[[ Materials provided open ]]
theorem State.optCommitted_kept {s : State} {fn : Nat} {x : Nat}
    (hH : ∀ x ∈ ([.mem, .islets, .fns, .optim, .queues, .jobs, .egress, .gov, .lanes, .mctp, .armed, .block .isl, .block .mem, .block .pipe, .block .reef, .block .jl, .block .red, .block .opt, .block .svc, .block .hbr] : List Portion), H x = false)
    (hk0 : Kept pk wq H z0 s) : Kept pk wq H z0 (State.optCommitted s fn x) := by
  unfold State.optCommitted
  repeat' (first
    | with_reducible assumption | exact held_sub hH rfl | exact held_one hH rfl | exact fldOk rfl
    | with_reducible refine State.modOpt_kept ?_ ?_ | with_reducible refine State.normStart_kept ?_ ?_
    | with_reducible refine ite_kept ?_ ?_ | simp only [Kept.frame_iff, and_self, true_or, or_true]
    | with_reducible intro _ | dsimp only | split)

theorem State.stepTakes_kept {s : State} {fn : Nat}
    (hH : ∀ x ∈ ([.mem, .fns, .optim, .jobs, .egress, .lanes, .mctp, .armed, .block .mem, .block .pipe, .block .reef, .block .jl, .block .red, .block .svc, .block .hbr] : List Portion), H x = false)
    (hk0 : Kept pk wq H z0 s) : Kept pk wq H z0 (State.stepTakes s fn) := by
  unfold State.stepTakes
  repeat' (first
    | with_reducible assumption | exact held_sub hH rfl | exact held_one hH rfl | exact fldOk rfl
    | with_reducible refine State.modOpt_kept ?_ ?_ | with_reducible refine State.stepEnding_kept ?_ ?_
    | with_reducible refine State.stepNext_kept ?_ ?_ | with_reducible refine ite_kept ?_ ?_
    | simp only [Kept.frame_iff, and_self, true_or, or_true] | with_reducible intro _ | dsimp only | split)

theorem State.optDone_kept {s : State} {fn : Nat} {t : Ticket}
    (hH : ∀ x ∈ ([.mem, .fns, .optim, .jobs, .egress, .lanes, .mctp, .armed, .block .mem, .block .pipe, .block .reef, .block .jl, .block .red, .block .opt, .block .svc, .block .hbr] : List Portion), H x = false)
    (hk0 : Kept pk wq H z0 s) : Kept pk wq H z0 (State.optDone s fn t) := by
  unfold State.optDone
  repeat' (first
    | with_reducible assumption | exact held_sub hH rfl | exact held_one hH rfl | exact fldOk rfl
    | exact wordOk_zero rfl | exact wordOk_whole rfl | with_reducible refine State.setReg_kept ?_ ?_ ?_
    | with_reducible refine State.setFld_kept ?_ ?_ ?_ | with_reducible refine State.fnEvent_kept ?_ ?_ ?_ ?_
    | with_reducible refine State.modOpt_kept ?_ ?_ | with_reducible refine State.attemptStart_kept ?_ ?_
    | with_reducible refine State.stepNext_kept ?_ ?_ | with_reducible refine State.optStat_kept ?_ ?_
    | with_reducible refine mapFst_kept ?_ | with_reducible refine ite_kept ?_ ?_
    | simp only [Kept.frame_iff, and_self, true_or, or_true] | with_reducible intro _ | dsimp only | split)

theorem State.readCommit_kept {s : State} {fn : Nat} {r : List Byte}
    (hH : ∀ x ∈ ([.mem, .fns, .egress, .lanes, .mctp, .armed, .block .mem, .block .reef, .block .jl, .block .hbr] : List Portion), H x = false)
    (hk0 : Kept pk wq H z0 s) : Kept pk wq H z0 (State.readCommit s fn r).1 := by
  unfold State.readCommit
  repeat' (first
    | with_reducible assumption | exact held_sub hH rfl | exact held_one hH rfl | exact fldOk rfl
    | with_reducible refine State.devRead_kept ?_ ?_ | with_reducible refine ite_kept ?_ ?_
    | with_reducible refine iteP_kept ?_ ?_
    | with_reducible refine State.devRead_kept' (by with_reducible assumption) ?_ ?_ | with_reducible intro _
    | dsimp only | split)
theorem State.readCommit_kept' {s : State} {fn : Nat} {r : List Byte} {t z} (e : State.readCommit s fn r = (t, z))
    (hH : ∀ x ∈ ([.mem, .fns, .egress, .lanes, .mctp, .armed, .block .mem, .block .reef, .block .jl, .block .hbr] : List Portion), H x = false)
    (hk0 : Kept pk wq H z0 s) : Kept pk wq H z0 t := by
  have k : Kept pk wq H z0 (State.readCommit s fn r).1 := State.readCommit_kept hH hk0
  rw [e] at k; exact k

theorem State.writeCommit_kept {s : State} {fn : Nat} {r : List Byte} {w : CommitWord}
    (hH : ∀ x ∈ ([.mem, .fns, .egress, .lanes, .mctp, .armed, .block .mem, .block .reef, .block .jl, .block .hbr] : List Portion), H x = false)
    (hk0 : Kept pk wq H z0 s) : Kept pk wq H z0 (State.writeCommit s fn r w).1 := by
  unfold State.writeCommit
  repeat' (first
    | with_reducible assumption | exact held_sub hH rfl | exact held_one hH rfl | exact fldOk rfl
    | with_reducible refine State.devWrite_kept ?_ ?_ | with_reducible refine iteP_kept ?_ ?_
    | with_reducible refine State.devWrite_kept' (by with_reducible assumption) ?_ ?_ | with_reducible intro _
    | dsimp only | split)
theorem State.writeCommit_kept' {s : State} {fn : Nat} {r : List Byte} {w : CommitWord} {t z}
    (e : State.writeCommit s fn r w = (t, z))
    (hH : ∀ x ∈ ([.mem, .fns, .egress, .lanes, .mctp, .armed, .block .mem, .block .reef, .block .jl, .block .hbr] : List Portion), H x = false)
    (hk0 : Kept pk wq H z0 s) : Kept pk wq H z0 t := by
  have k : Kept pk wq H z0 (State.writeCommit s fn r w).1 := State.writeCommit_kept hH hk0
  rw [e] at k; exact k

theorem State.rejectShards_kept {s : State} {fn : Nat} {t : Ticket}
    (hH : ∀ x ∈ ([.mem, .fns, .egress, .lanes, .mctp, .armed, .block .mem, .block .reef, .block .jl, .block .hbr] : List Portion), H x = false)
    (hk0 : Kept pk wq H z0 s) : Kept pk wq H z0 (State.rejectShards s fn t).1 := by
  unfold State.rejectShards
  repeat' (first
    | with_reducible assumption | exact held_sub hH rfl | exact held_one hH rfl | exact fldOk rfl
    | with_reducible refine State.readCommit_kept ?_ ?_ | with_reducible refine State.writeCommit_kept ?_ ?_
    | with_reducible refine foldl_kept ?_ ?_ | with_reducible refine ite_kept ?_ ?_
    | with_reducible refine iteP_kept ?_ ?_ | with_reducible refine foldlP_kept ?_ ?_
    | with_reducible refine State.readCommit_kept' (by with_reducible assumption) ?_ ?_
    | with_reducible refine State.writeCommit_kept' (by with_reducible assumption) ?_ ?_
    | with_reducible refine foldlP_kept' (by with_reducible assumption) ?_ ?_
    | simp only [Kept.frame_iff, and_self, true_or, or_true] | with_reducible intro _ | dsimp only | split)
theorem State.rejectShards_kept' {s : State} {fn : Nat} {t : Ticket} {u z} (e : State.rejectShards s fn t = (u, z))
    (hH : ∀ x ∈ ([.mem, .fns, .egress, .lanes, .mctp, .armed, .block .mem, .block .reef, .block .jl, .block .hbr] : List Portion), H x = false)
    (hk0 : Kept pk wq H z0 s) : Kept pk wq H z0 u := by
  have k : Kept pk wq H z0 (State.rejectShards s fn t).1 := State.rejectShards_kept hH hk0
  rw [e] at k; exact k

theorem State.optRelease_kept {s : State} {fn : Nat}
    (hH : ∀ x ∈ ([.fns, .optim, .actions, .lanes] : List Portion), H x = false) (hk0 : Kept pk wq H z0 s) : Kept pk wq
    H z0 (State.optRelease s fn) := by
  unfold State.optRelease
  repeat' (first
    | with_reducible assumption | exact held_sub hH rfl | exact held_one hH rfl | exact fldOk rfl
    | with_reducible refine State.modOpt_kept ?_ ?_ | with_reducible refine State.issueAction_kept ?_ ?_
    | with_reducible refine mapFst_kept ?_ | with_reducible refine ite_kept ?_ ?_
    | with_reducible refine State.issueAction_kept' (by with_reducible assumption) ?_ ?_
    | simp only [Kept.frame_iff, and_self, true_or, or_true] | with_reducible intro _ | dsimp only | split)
[[ Materials provided closed ]]
[[ Materials provided open ]]
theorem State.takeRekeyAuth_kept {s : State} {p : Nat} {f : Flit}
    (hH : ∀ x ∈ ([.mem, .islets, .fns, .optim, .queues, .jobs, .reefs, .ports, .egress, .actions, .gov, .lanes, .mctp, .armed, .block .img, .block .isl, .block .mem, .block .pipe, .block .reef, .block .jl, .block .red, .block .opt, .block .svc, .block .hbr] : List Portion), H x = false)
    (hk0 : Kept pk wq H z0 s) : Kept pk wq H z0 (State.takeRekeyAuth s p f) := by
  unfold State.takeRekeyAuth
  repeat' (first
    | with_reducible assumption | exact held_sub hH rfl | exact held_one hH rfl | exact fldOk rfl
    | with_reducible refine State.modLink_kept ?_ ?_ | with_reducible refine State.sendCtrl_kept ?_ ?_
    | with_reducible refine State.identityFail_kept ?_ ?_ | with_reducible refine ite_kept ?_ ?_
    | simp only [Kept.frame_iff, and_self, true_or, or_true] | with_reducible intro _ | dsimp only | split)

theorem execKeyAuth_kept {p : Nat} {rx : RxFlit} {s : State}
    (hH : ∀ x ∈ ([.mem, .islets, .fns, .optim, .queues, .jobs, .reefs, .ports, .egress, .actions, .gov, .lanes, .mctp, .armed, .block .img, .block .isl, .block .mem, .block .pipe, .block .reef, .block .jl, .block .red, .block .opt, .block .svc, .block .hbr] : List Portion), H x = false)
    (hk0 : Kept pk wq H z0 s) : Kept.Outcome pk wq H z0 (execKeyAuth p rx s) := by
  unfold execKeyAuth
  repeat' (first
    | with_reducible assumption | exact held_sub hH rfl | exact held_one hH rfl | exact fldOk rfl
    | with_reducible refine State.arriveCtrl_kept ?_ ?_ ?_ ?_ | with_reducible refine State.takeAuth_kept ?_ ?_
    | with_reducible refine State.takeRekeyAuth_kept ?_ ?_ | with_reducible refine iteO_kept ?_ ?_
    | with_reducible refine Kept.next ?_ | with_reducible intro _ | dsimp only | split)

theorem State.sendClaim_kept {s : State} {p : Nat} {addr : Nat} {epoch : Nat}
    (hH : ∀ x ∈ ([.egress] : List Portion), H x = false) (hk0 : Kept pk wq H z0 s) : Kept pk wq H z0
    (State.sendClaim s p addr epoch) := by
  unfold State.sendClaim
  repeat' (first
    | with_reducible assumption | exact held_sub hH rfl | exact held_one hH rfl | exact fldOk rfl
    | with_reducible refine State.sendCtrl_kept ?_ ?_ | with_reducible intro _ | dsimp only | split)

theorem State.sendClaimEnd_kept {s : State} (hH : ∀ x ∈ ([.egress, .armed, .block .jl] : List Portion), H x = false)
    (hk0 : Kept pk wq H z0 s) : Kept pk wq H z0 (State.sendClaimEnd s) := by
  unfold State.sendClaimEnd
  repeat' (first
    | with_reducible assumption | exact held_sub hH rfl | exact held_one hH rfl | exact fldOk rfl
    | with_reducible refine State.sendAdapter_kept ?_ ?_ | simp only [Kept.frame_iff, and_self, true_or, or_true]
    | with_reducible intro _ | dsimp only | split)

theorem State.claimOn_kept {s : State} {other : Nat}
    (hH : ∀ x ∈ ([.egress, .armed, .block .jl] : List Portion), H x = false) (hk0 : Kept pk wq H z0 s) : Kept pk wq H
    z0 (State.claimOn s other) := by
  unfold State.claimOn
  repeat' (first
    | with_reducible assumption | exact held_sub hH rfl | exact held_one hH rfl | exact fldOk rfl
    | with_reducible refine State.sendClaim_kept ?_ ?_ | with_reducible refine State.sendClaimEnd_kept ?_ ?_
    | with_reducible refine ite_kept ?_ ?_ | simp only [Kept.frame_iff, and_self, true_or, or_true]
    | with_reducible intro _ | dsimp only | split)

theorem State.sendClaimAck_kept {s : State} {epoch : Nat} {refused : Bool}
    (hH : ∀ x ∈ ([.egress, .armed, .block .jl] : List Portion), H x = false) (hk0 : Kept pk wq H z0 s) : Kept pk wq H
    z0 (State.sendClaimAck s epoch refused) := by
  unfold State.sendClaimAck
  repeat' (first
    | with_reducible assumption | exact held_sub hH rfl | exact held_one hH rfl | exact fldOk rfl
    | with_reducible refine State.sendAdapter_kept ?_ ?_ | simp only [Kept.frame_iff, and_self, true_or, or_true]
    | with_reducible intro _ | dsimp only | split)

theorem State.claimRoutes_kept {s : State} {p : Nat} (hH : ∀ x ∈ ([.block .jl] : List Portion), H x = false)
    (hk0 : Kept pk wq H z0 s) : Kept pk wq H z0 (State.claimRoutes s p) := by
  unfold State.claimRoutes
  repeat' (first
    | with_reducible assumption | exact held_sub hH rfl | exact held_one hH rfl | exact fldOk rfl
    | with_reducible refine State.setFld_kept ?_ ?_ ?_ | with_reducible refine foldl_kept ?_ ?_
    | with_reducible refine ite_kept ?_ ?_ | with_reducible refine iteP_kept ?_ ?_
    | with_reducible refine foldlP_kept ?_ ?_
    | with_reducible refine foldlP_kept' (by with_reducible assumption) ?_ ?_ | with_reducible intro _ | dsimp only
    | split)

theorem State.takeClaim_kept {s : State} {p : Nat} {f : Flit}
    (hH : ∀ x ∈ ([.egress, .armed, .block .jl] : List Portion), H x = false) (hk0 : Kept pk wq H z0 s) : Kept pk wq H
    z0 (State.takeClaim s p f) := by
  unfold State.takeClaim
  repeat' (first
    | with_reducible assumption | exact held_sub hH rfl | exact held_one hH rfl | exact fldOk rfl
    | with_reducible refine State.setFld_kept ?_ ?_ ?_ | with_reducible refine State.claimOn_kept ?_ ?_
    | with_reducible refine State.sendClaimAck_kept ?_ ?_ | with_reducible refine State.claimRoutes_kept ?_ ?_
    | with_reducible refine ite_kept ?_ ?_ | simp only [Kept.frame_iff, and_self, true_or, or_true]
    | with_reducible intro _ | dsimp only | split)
[[ Materials provided closed ]]
Problem requirements
Exactly how many lines of the listing hold the word "Ticket"? Give the number with nothing else.

Answer space
3